А летом собирала в степи и готовила потом под взболтанными яйцами мелкий дикий лук – крохотные головки, сладкие и острые.
Про свои медовые пряники рассказала и задумалась… замечталась. Его вспомнила. Как кусал он их еще теплые крепкими белыми зубами, хвалил меня. Забирал их потом с собой, бережно заворачивая в свежую холстинку, улыбался ласково при этом. Представлял, как лакомиться потом будет? Это было приятно вспоминать, и я тоже сейчас улыбалась, забыв обо всем. Потом опомнилась, взглянула во внимательные глаза стражников, подтвердила:
– Очень вкусные пряники, просто объедение какое-то… – вздохнула, затуманившись.
– Испечешь как-нибудь, – вдруг вымолвил Микей.
Харазд засопел, сердито задышал, а я удивилась.
– Не придется.
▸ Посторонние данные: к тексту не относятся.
-- ==== Sys2Proof/Laws/Posts.lean ====
section
/-!
SUPPORT. Laws/Posts.lean: what a post, an abort and a DIGEST leave, and when a channel rests.
-/

namespace Sys2Proof.Machine

theorem colStep_none (s : State) (c : Nat) (h : (s.chan c).run = none) : s.colStep c = none := by
  unfold State.colStep; rw [h]

theorem colDrain_stop (s : State) (c n : Nat) (h : s.colStep c = none) : s.colDrain c n = s := by
  cases n with
  | zero => rfl
  | succ n => unfold State.colDrain; rw [h]

theorem colDrain_step (s t : State) (c n : Nat) (h : s.colStep c = some t) : s.colDrain c (n + 1) = t.colDrain c n := by
  unfold State.colDrain; rw [h]; cases n <;> rfl

theorem colFuel_pos (s : State) (c : Nat) : ∃ n, s.colFuel c = n + 20 := by
  unfold State.colFuel
  exact ⟨_ , (by rw [show ∀ k, 200 + k = (180 + k) + 20 from fun k => by omega])⟩

theorem colRun_stop (s : State) (c : Nat) (h : s.colStep c = none) : s.colRun c = s := colDrain_stop _ _ _ h

theorem colNext_some (s : State) (c : Nat) (x : ColRun) (h : (s.chan c).run = some x) : s.colNext c = s := by
  unfold State.colNext
  dsimp only
  rw [h]

theorem colNext_idle (s : State) (c : Nat) (h : (s.chan c).queue = []) : s.colNext c = s := by
  unfold State.colNext
  dsimp only
  rw [h]
  split
  · rename_i h2; simp at h2
  · rfl

theorem colSettle_stop (s : State) (c : Nat) (h : s.colStep c = none) (hq : (s.chan c).queue = []) : s.colSettle c = s := by
  unfold State.colSettle
  rw [colRun_stop s c h, colNext_idle s c hq, colNext_idle s c hq]

/-- Filling memory with free values changes no channel. -/
theorem freeFill_rest (s : State) (a n : Nat) : s.freeFill a n = { s with mem := (s.freeFill a n).mem, freeCtr := (s.freeFill a n).freeCtr } := by
  unfold State.freeFill
  split
  · rfl
  · rw [State.writeMem_rest]

def MemOnly (s m : State) : Prop := m = { s with mem := m.mem, freeCtr := m.freeCtr }

theorem MemOnly.refl (s : State) : MemOnly s s := rfl

theorem MemOnly.trans {a b c : State} (h : MemOnly a b) (k : MemOnly b c) : MemOnly a c := by
  unfold MemOnly at *
  rw [h] at k; exact k

theorem memOnly_freeFill (s : State) (a n : Nat) : MemOnly s (s.freeFill a n) := freeFill_rest s a n

theorem memOnly_fold {α : Type} (f : State → α → State) (h : ∀ s a, MemOnly s (f s a)) : ∀ (xs : List α) (s : State), MemOnly s (xs.foldl f s)
  | [], s => MemOnly.refl s
  | a :: xs, s => (h s a).trans (memOnly_fold f h xs (f s a))

theorem memOnly_writeMem (s : State) (a : Nat) (bs : List Byte) : MemOnly s (s.writeMem a bs) := by
  unfold MemOnly; rw [State.writeMem_rest]

theorem memOnly_colUndefined (s : State) (x : ColRun) (u : Code) : MemOnly s (s.colUndefined x u) := by
  unfold State.colUndefined
  exact memOnly_fold _ (fun s q => memOnly_freeFill s _ _) _ _

/-- What changes the channel's row, jobs, and logs alone. -/
theorem setHeldBack_rest (s : State) (j : Nat) : ∃ y, s.setHeldBack j = { s with sched := y } ∧ ∀ k, (s.setHeldBack j).job k = if k = j then
    (s.job k).map (fun x => { x with heldBack := s.col.chans.any (fun q => match q.2.run with
    | some x => x.job == j && x.phase != .posted
    | none => false) }) else s.job k := by
  refine ⟨(s.setHeldBack j).sched, ?_, ?_⟩
  · unfold State.setHeldBack State.modJob
    dsimp only
    split <;> rfl
  · intro k
    unfold State.setHeldBack
    rw [State.job_modJob]
    split
    · rename_i h; rw [h] <;> rfl
    · rfl

theorem jobFaults_chan (s : State) (j : Nat) (c : Code) (i : RecInfo) (d : Nat) : (s.jobFaults j c i).chan d = s.chan d := by
  apply State.chan_congr
  unfold State.jobFaults State.faultJob State.modJob
  split <;> simp [State.setJob]

theorem jobFaults_tiles (s : State) (j : Nat) (c : Code) (i : RecInfo) : (s.jobFaults j c i).tiles = s.tiles := by
  unfold State.jobFaults State.faultJob State.modJob
  split <;> simp [State.setJob]

theorem colDrop_chan (s : State) (c : Nat) (x : ColRun) (d : Nat) : (s.colDrop c x).chan d = if d = c then { s.chan c with run := none, aborted := true, inbox := (s.chan c).inbox.filter (fun q => q.1 != x.desc.seq), hold := (s.chan c).hold.filter (fun q => q.1 != x.desc.seq) } else s.chan d := by
  unfold State.colDrop
  obtain ⟨y, e, _⟩ := setHeldBack_rest (s.modChan c (fun y => { y with run := none, aborted := true, inbox := y.inbox.filter (fun q => q.1 != x.desc.seq), hold := y.hold.filter (fun q => q.1 != x.desc.seq) })) x.job
  rw [State.chan_congr (s := s.modChan c (fun y => { y with run := none, aborted := true, inbox := y.inbox.filter (fun q => q.1 != x.desc.seq), hold := y.hold.filter (fun q => q.1 != x.desc.seq) })) (by rw [e])]
  exact State.chan_setChan _ _ _ _

/-- The end of a collective that an abort ends here. -/
structure Ended (s : State) (c : Nat) (x : ColRun) (code : Code) (m : State) : Prop where
  chan : m.chan c = { s.chan c with run := none, aborted := true, inbox := (s.chan c).inbox.filter (fun q => q.1 != x.desc.seq), hold := (s.chan c).hold.filter (fun q => q.1 != x.desc.seq) }
  others : ∀ d, d ≠ c → m.chan d = s.chan d
  tiles : m.tiles = s.tiles
  job : ∀ jb, s.job x.job = some jb → ∃ z, m.job x.job = some z ∧ z.fault = some (jb.fault.getD code)

theorem ended_drop (s s1 : State) (c : Nat) (x : ColRun) (u code : Code) (i : RecInfo) (hc : ∀ d, s1.chan d = s.chan d) (ht : s1.tiles = s.tiles) (hs : s1.sched = s.sched) :
    Ended s c x code (((s1.colUndefined x u).colDrop c x).jobFaults x.job code i) := by
  have hu := memOnly_colUndefined s1 x u
  have hch : ∀ d, (s1.colUndefined x u).chan d = s.chan d := fun d => by
    rw [State.chan_congr (s := s1) (by rw [hu])]; exact hc d
  obtain ⟨y, e, hj⟩ := setHeldBack_rest ((s1.colUndefined x u).modChan c (fun y => { y with run := none, aborted := true, inbox := y.inbox.filter (fun q => q.1 != x.desc.seq), hold := y.hold.filter (fun q => q.1 != x.desc.seq) })) x.job
  refine ⟨?_, ?_, ?_, ?_⟩
  · rw [jobFaults_chan, colDrop_chan, if_pos rfl, hch]
  · intro d hd
    rw [jobFaults_chan, colDrop_chan, if_neg hd, hch]
  · rw [jobFaults_tiles]
    show (State.setHeldBack _ _).tiles = _
    rw [e]
    show (s1.colUndefined x u).tiles = _
    rw [hu]; exact ht
  · intro jb hjb
    have h0 : (s1.colUndefined x u).job x.job = some jb := by
      have : (s1.colUndefined x u).sched = s.sched := by rw [hu]; exact hs
      unfold State.job; rw [this]; exact hjb
    exact ⟨_, job_jobFaults _ _ _ _ _ (((hj x.job).trans (if_pos rfl)).trans (congrArg (Option.map _) h0)), rfl⟩

theorem colFinal_ended (s : State) (c : Nat) (x : ColRun) (code : Code) : Ended s c x code (s.colFinal c x code) := by
  unfold State.colFinal
  dsimp only
  apply ended_drop <;> (try intro d) <;> split <;> rfl

theorem colAbort_alone (s : State) (c : Nat) (x : ColRun) (code : Code) (hr : (s.chan c).run = some x) (hp : x.phase ≠ .stopped)
    (hm : ∀ q ∈ x.members, q = s.me) : s.colAbort c code = s.colFinal c x code := by
  unfold State.colAbort
  rw [hr]
  dsimp only
  rw [if_neg hp, nextDecider_all _ _ hm]
  dsimp only
  have : x.members.filter (fun m => m != s.me) = [] := by
    rw [List.filter_eq_nil_iff]; intro q hq; simp [hm q hq]
  rw [this]
  rfl


theorem waits_start (j : Nat) (d : ColDesc) (ms : List Nat) (me : Nat) (b : Bool) (ph : ColPhase) (hph : ph ≠ .stopped) (hm : me ∈ ms)
    (hp : b = true ∨ postTrick ms me = none) (hc : d.op ≤ 2 → 0 < d.count) (ho : 1 ≤ d.op ∧ d.op ≤ 6) :
    Waits { ColRun.start j d ms with posted := b, phase := ph } me := by
  refine ⟨hph, hm, hp, rfl, rfl, Or.inl rfl, ?_, rfl, rfl, ?_, rfl, ?_⟩
  · intro k _ _
    refine ⟨rfl, unitOf ms k me, ?_, by simp [ColRun.start]⟩
    unfold unitsOf
    rw [List.mem_dedup]
    exact List.mem_map.2 ⟨me, List.mem_filter.2 ⟨hm, by simp⟩, rfl⟩
  · intro k _
    exact Or.inl rfl
  · intro h
    show 0 < ColRun.total _
    have h' : ¬(3 ≤ d.op ∧ d.op ≤ 6) := h
    have : d.op = 1 ∨ d.op = 2 := by omega
    unfold ColRun.total
    rcases this with e | e <;> simp only [ColRun.start, e] <;> exact hc (by omega)

/-- Facts of a descriptor that passes. -/
theorem descOk (s : State) (y : ChanCol) (j : Nat) (jb : JobSt) (d : ColDesc) (ms : List Nat) (h : s.colDescBad y j jb d ms = false) :
    s.me ∈ ms ∧ (d.op ≤ 2 → 0 < d.count) ∧ (1 ≤ d.op ∧ d.op ≤ 6) := by
  unfold State.colDescBad at h
  simp only [Bool.or_eq_false_iff, Bool.not_eq_false', decide_eq_true_eq, List.contains_iff_mem] at h
  obtain ⟨⟨⟨⟨⟨⟨⟨⟨⟨⟨⟨⟨⟨⟨⟨⟨_, _⟩, _⟩, _⟩, ho⟩, _⟩, _⟩, _⟩, _⟩, hc⟩, _⟩, _⟩, _⟩, _⟩, _⟩, _⟩, hm⟩ := h
  refine ⟨hm, ?_, ho⟩
  intro h2
  rw [if_neg (by omega)] at hc
  simp at hc
  omega

theorem colPost_go (s : State) (c : Chan) (op j a : Nat) (jb : JobSt) (hr : (s.chan c).run = none) (hq : (s.chan c).queue = [])
    (hb : s.boot.queue = []) (hj : s.job j = some jb) (hmay : jb.mayPost = true) (hc : (colDescOf (s.readMem a 128)).chan = c.val)
    (hop : (colDescOf (s.readMem a 128)).op = op) :
    s.colPost op j a = (s.colPostNow c j jb a).colSettle c := by
  unfold State.colPost
  rw [hj]
  dsimp only
  have hcc : (colDescOf (s.readMem a 128)).chan % 16 = c.val := by rw [hc]; exact Nat.mod_eq_of_lt c.isLt
  rw [if_neg (by rw [hmay, hop]; simp), hcc, if_neg]
  rw [hr, hq]
  unfold State.colDelayed
  rw [hb]
  simp

/-- A state in which one channel alone differs. -/
structure ChanTo (s : State) (c : Nat) (y : ChanCol) (m : State) : Prop where
  chan : m.chan c = y
  others : ∀ d, d ≠ c → m.chan d = s.chan d
  rest : m = { s with col := { s.col with chans := m.col.chans } }

theorem chanTo_setChan (s : State) (c : Nat) (y : ChanCol) : ChanTo s c y (s.setChan c y) :=
  ⟨State.chan_setChan_same _ _ _, fun d h => State.chan_setChan_other _ _ _ _ h, rfl⟩

theorem ChanTo.set {s m : State} {c : Nat} {y : ChanCol} (h : ChanTo s c y m) (z : ChanCol) : ChanTo s c z (m.setChan c z) :=
  ⟨State.chan_setChan_same _ _ _, fun d hd => (State.chan_setChan_other _ _ _ _ hd).trans (h.others d hd), by
    have := h.rest
    unfold State.setChan
    dsimp only
    rw [this]⟩

theorem ChanTo.me {s m : State} {c : Nat} {y : ChanCol} (h : ChanTo s c y m) : m.me = s.me := by rw [h.rest]; rfl

theorem ChanTo.mod {s m : State} {c : Nat} {y : ChanCol} (h : ChanTo s c y m) (f : ChanCol → ChanCol) : ChanTo s c (f y) (m.modChan c f) := by
  unfold State.modChan; rw [h.chan]; exact h.set _

theorem ChanTo.run {s m : State} {c : Nat} {y : ChanCol} (h : ChanTo s c y m) (x : ColRun) : ChanTo s c { y with run := some x } (m.setRun c x) :=
  h.mod (fun y => { y with run := some x })

theorem colPostNow_ok (s : State) (c j a : Nat) (jb : JobSt) (hy : (s.chan c).job = j) (ho : (colDescOf (s.readMem a 128)).op ≠ 6)
    (h1 : s.colDescBad (s.chan c) j jb (colDescOf (s.readMem a 128)) (s.colMembers (colDescOf (s.readMem a 128))) = false)
    (h2 : s.colPathBad (s.colMembers (colDescOf (s.readMem a 128))) = false) :
    ∃ m, s.colPostNow c j jb a = m.colRun c ∧ ChanTo s c { s.chan c with
      run := some (ColRun.start j (colDescOf (s.readMem a 128)) (s.colMembers (colDescOf (s.readMem a 128)))), aborted := false,
      posted := (colDescOf (s.readMem a 128)).seq } m := by
  refine ⟨_, ?_, (chanTo_setChan s c { s.chan c with
      run := some (ColRun.start j (colDescOf (s.readMem a 128)) (s.colMembers (colDescOf (s.readMem a 128)))), aborted := false }).mod
      (fun y => { y with posted := (colDescOf (s.readMem a 128)).seq })⟩
  unfold State.colPostNow
  dsimp only
  rw [if_pos hy, h1, if_neg (by simp), h2, if_neg (by simp), if_neg ho]

theorem colPostNow_bad (s : State) (c j a : Nat) (jb : JobSt) (bad : Code) (hy : (s.chan c).job = j)
    (h : bad = Codes.colDesc ∧ s.colDescBad (s.chan c) j jb (colDescOf (s.readMem a 128)) (s.colMembers (colDescOf (s.readMem a 128))) = true
      ∨ bad = Codes.colPath ∧ s.colDescBad (s.chan c) j jb (colDescOf (s.readMem a 128)) (s.colMembers (colDescOf (s.readMem a 128))) = false
        ∧ s.colPathBad (s.colMembers (colDescOf (s.readMem a 128))) = true) :
    ∃ m y, s.colPostNow c j jb a = (m.colAbort c bad).colRun c ∧ ChanTo s c y m ∧ y.queue = (s.chan c).queue ∧ y.run =
      some (ColRun.start j (colDescOf (s.readMem a 128)) (s.colMembers (colDescOf (s.readMem a 128)))) := by
  have k := chanTo_setChan s c { s.chan c with
      run := some (ColRun.start j (colDescOf (s.readMem a 128)) (s.colMembers (colDescOf (s.readMem a 128)))), aborted := false }
  rcases h with ⟨rfl, h1⟩ | ⟨rfl, h1, h2⟩
  · refine ⟨_, _, ?_, k, rfl, rfl⟩
    unfold State.colPostNow
    dsimp only
    rw [if_pos hy, if_pos h1]
  · refine ⟨_, _, ?_, k.mod (fun y => { y with posted := (colDescOf (s.readMem a 128)).seq }), rfl, rfl⟩
    unfold State.colPostNow
    dsimp only
    rw [if_pos hy, h1, if_neg (by simp), if_pos h2]

theorem Ended.stop {s : State} {c : Nat} {x : ColRun} {code : Code} {m : State} (h : Ended s c x code m) (hq : (s.chan c).queue = []) :
    m.colSettle c = m :=
  colSettle_stop m c (colStep_none m c (by rw [h.chan])) (by rw [h.chan]; exact hq)

theorem postTrick_some (ms : List Nat) (r k : Nat) (h : postTrick ms r = some k) : deciderOf ms k r ≠ r := by
  have := List.find?_some h
  simpa using this

theorem sends_chan {s m : State} (h : Sends s m) (d : Nat) : m.chan d = s.chan d := State.chan_congr (by rw [h.1.2.2.2.2.2.1]) d

/-- Nothing but the row of a channel differs, and what is sent. -/
def ChanSends (s : State) (c : Nat) (y : ChanCol) (t : State) : Prop := ∃ m, ChanTo s c y m ∧ Sends m t

theorem ChanSends.chan {s t : State} {c : Nat} {y : ChanCol} (h : ChanSends s c y t) : t.chan c = y := by
  obtain ⟨m, h1, h2⟩ := h; rw [sends_chan h2]; exact h1.chan

theorem ChanSends.others {s t : State} {c : Nat} {y : ChanCol} (h : ChanSends s c y t) (d : Nat) (hd : d ≠ c) : t.chan d = s.chan d := by
  obtain ⟨m, h1, h2⟩ := h; rw [sends_chan h2]; exact h1.others d hd

theorem ChanSends.tiles {s t : State} {c : Nat} {y : ChanCol} (h : ChanSends s c y t) : t.tiles = s.tiles := by
  obtain ⟨m, h1, h2⟩ := h; rw [h2.1.1, h1.rest]

theorem ChanSends.mem {s t : State} {c : Nat} {y : ChanCol} (h : ChanSends s c y t) : t.mem = s.mem := by
  obtain ⟨m, h1, h2⟩ := h; rw [h2.1.2.2.1, h1.rest]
Мне в другую от вас сторону. Вы подождите тут, мне нужно с ведуном поговорить. А то на стоянке он всегда занят. Зовите, если понадоблюсь, ладно?
Соскочила с повозки и пробежалась в голову обоза. Ведун ехал с самым тяжелым из раненых, почти не отходил от него всю дорогу. Я шла быстрым шагом по шершавому крепкому насту и смотрела, как он держит руку на бледном, покрытом испариной лбу молодого парня. Их повозка мягко качалась, скользила по снегу на зимних полозьях. Ведун не смотрел на меня – лечил, убирал видно жар. Когда закончил, кивнул:
– Заскакивай сюда, запалишь дыхалку – морозно.
– Зачем вы его везете, почему не оставили? У нас в селе неплохая травница.
– Она не справилась бы. Чего ты хотела?
И я рассказала про наше семейное проклятье. Спросила, где найти сильного ведуна или ведунью, которые могли бы снять его за хорошую плату? Он должен был знать про такое.
– Сильного? В столице… только это долго ехать, – задумчиво протянул ведун. И вдруг вскинулся, вспомнив: – Есть сильный, очень сильный! Старый только, но я думаю, что еще живой должен быть. Это по пути нам, не доезжая до города с полдня. А верхом и того ближе. Там будет нахоженная отворотка, к нему часто из города народ мотается. Так что точно не заблудишься. Дед хороший, поможет, если в силах будет. Тем более что он с огнем дружит, знаешь, что это значит?
– Откуда же мне?
– У меня воздух, ветер… это не такое сильное ведовство. Я дождь пригоню, если нужно, или стороной проведу, вражьим лучникам пылью глаза засыплю. Много чего еще… Лечу помаленьку, но для этого больше огневики годны – у них тепло целебное. Говорят, что это жар души. И чем чище душа и добрее, тем ласковее к нуждающимся ее огонь. А он – добрая душа. Даже если не сможет помочь, то скажет, кто может. Так что вовремя ты спросила – скоро мимо поедем. Ты как – с пожитками своими сойдешь, или в город их доставить? До его жилья порядком идти, надорвешься еще. Я бы лучше у стражника на городских воротах оставил, там приглянуты будут, и искать их тебе потом не придется.
На том мы и порешили. Когда подъехали к нужной отворотке, он позвал меня, и я соскочила с повозки. Легонько поклонилась своим подопечным и попрощалась. Микей вскинулся:
– Куда?!
Я объяснила. Он завозился, заволновался:
– Не пойдешь никуда сама! Дай, поднимусь на ноги – сам отвезу. Нельзя тебе одной, мелкая ты еще и глупая. В беду попадешь. Ты будто создана для этого…
Я рассердилась и ушла, не обращая внимания на его сердитые крики и ругань в сторону ведуна. Тот так же сердито обещал ему:
– Вас устрою – вернусь за ней или пошлю кого. Чего ты бесишься? К хорошему человеку идет, надо ей. Не твое дело – зачем.